WHAT IS NEEDED
Repeat, exactly as written, the lines of the records below from the first through the line with "0x49#8, 0x4A#8] ∧", but none past it.

[Collected data entries]
/-- RX-13's length 17 with room for 16, and a failed draw with room for exactly the length. -/
theorem witness_ReceiveAllocationFailureTearsDown :
    ∀ cap ∈ [16#24, 17#24],
      ∃ s : State, s.Inv ∧ enabled .rxReady s ∧ s.rxPhase = .awaitHdr ∧
        s.readAnswer = .data 0x00#8 [0x00#8, 0x11#8, 0x00#8, 0x00#8, 0x00#8, 0x00#8, 0x00#8, 0x01#8] ∧
        s.rxHdrBuf.bytes ++ [0x00#8, 0x00#8, 0x11#8, 0x00#8, 0x00#8, 0x00#8, 0x00#8, 0x00#8, 0x01#8] =
          (⟨0x00#8, 0x00#8, 0x11#8, 0x00#8, 0x00#8, 0x00#8, 0x00#8, 0x00#8, 0x01#8⟩ : HeaderBytes).toList ∧
        s.params.rxBufCap = cap ∧ s.afterRead.allocAnswer = .fail :=
  fun cap _ => ⟨_, readAnswers_inv (openState_inv { Params.reference with rxBufCap := cap })
    [.data 0x00#8 [0x00#8, 0x11#8, 0x00#8, 0x00#8, 0x00#8, 0x00#8, 0x00#8, 0x01#8]] [.fail],
    ⟨rfl, rfl⟩, rfl, rfl, rfl, rfl, rfl⟩

/-- Six of the seven bytes still missing. -/
theorem witness_PayloadChunkIsStored :
    ∃ s : State, s.Inv ∧ enabled .rxReady s ∧ s.rxPhase = .awaitPayload frame3 ∧
      s.readAnswer = .data 0x44#8 [0x45#8, 0x46#8, 0x47#8, 0x48#8, 0x49#8] ∧
      frame3.xfer.toNat + [0x44#8, 0x45#8, 0x46#8, 0x47#8, 0x48#8, 0x49#8].length + 1 = frame3.hdr.len.toNat :=
  ⟨_, readAnswers_inv awaiting_inv [.data 0x44#8 [0x45#8, 0x46#8, 0x47#8, 0x48#8, 0x49#8]] [], ⟨rfl, rfl⟩, rfl, rfl,
    by decide⟩

theorem witness_LastChunkDispatchesFrame :
    ∃ s : State, s.Inv ∧ enabled .rxReady s ∧ s.rxPhase = .awaitPayload frame3 ∧
      s.readAnswer = .data 0x44#8 [0x45#8, 0x46#8, 0x47#8, 0x48#8, 0x49#8, 0x4A#8] ∧
      frame3.xfer.toNat + [0x44#8, 0x45#8, 0x46#8, 0x47#8, 0x48#8, 0x49#8, 0x4A#8].length =
        frame3.hdr.len.toNat :=
  ⟨_, readAnswers_inv awaiting_inv [.data 0x44#8 [0x45#8, 0x46#8, 0x47#8, 0x48#8, 0x49#8, 0x4A#8]] [], ⟨rfl, rfl⟩,
    rfl, rfl, by decide⟩

/-- R154's last two chunks with a would-block between them. -/
def chunks : List ReadAnswer :=
  [.data 0x44#8 [0x45#8, 0x46#8], .wouldBlock, .data 0x47#8 [0x48#8, 0x49#8, 0x4A#8]]

theorem witness_PayloadIsReassembled :
    ∃ s : State, s.Inv ∧ s.connState = .opened ∧ s.rxPhase = .awaitPayload frame3 ∧
      (∀ a ∈ chunks, a ≠ .closed ∧ a ≠ .error) ∧ (∃ b bs, chunks.getLast? = some (.data b bs)) ∧
      frame3.xfer.toNat + (chunks.flatMap bytesRead).length = frame3.hdr.len.toNat ∧
      s.sourceAnswers = chunks ++ [] ∧ s.port = List.replicate chunks.length 0x20#8 ++ [] :=
  ⟨_, port_inv (readAnswers_inv awaiting_inv chunks []) [0x20#8, 0x20#8, 0x20#8], rfl, rfl, by decide,
    ⟨_, _, rfl⟩, by decide, rfl, rfl⟩

theorem witness_DispatchDoneFollowsTheVerdict :
    State.reset.connState ≠ .opened ∧ (awaiting.connState = .opened ∧ ∀ f, awaiting.rxPhase ≠ .dispatching f) ∧
    (dispatching.connState = .opened ∧ ∃ f, dispatching.rxPhase = .dispatching f) :=
  ⟨by decide, ⟨rfl, by simp [awaiting]⟩, rfl, _, rfl⟩

/-- The longest payload that fits, onto an empty queue and behind a frame. -/
theorem witness_EnqueueAppendsAndArms :
    ∀ s ∈ [openState Params.reference, queued Params.reference [ackEntry]],
      ∃ s' : State, s' = { s with allocAnswers := [.ok] } ∧ s'.connState = .opened ∧
        (List.replicate (2 ^ 24 - 1) 0x00#8).length < 2 ^ 24 ∧ s'.queueFull = false ∧ s'.allocAnswer = .ok := by
  intro s hs
  simp only [List.mem_cons, List.not_mem_nil, or_false] at hs
  rcases hs with rfl | rfl <;>
    exact ⟨_, rfl, rfl, by rw [List.length_replicate]; decide, rfl, rfl⟩

/-- Not open; one byte too long; a queue of one with room for one; a failed draw. -/
theorem witness_EnqueueRefusalsChangeNothing :
    State.reset.connState ≠ .opened ∧
    (awaiting.connState = .opened ∧ 2 ^ 24 ≤ (List.replicate (2 ^ 24) 0x00#8).length) ∧
    (∃ s : State, s.connState = .opened ∧ (List.replicate (2 ^ 24 - 1) 0x00#8).length < 2 ^ 24 ∧
      s.params.txqDepth.map QueueDepth.frames = some s.txq.length) ∧
    ∃ s : State, s.connState = .opened ∧ ([] : List Byte).length < 2 ^ 24 ∧
      s.params.txqDepth.map QueueDepth.frames ≠ some s.txq.length ∧ s.allocAnswer = .fail :=
  ⟨by decide, ⟨rfl, by rw [List.length_replicate]⟩,
    ⟨queued { Params.reference with txqDepth := some ⟨1, by decide⟩ } [ackEntry], rfl,
      by rw [List.length_replicate]; decide, rfl⟩,
    { queued { Params.reference with txqDepth := some ⟨2, by decide⟩ } [ackEntry] with allocAnswers := [.fail] }, rfl,
      by decide, by decide, rfl⟩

ANSWER BOX
/-- RX-13's length 17 with room for 16, and a failed draw with room for exactly the length. -/
theorem witness_ReceiveAllocationFailureTearsDown :
    ∀ cap ∈ [16#24, 17#24],
      ∃ s : State, s.Inv ∧ enabled .rxReady s ∧ s.rxPhase = .awaitHdr ∧
        s.readAnswer = .data 0x00#8 [0x00#8, 0x11#8, 0x00#8, 0x00#8, 0x00#8, 0x00#8, 0x00#8, 0x01#8] ∧
        s.rxHdrBuf.bytes ++ [0x00#8, 0x00#8, 0x11#8, 0x00#8, 0x00#8, 0x00#8, 0x00#8, 0x00#8, 0x01#8] =
          (⟨0x00#8, 0x00#8, 0x11#8, 0x00#8, 0x00#8, 0x00#8, 0x00#8, 0x00#8, 0x01#8⟩ : HeaderBytes).toList ∧
        s.params.rxBufCap = cap ∧ s.afterRead.allocAnswer = .fail :=
  fun cap _ => ⟨_, readAnswers_inv (openState_inv { Params.reference with rxBufCap := cap })
    [.data 0x00#8 [0x00#8, 0x11#8, 0x00#8, 0x00#8, 0x00#8, 0x00#8, 0x00#8, 0x01#8]] [.fail],
    ⟨rfl, rfl⟩, rfl, rfl, rfl, rfl, rfl⟩

/-- Six of the seven bytes still missing. -/
theorem witness_PayloadChunkIsStored :
    ∃ s : State, s.Inv ∧ enabled .rxReady s ∧ s.rxPhase = .awaitPayload frame3 ∧
      s.readAnswer = .data 0x44#8 [0x45#8, 0x46#8, 0x47#8, 0x48#8, 0x49#8] ∧
      frame3.xfer.toNat + [0x44#8, 0x45#8, 0x46#8, 0x47#8, 0x48#8, 0x49#8].length + 1 = frame3.hdr.len.toNat :=
  ⟨_, readAnswers_inv awaiting_inv [.data 0x44#8 [0x45#8, 0x46#8, 0x47#8, 0x48#8, 0x49#8]] [], ⟨rfl, rfl⟩, rfl, rfl,
    by decide⟩

theorem witness_LastChunkDispatchesFrame :
    ∃ s : State, s.Inv ∧ enabled .rxReady s ∧ s.rxPhase = .awaitPayload frame3 ∧
      s.readAnswer = .data 0x44#8 [0x45#8, 0x46#8, 0x47#8, 0x48#8, 0x49#8, 0x4A#8] ∧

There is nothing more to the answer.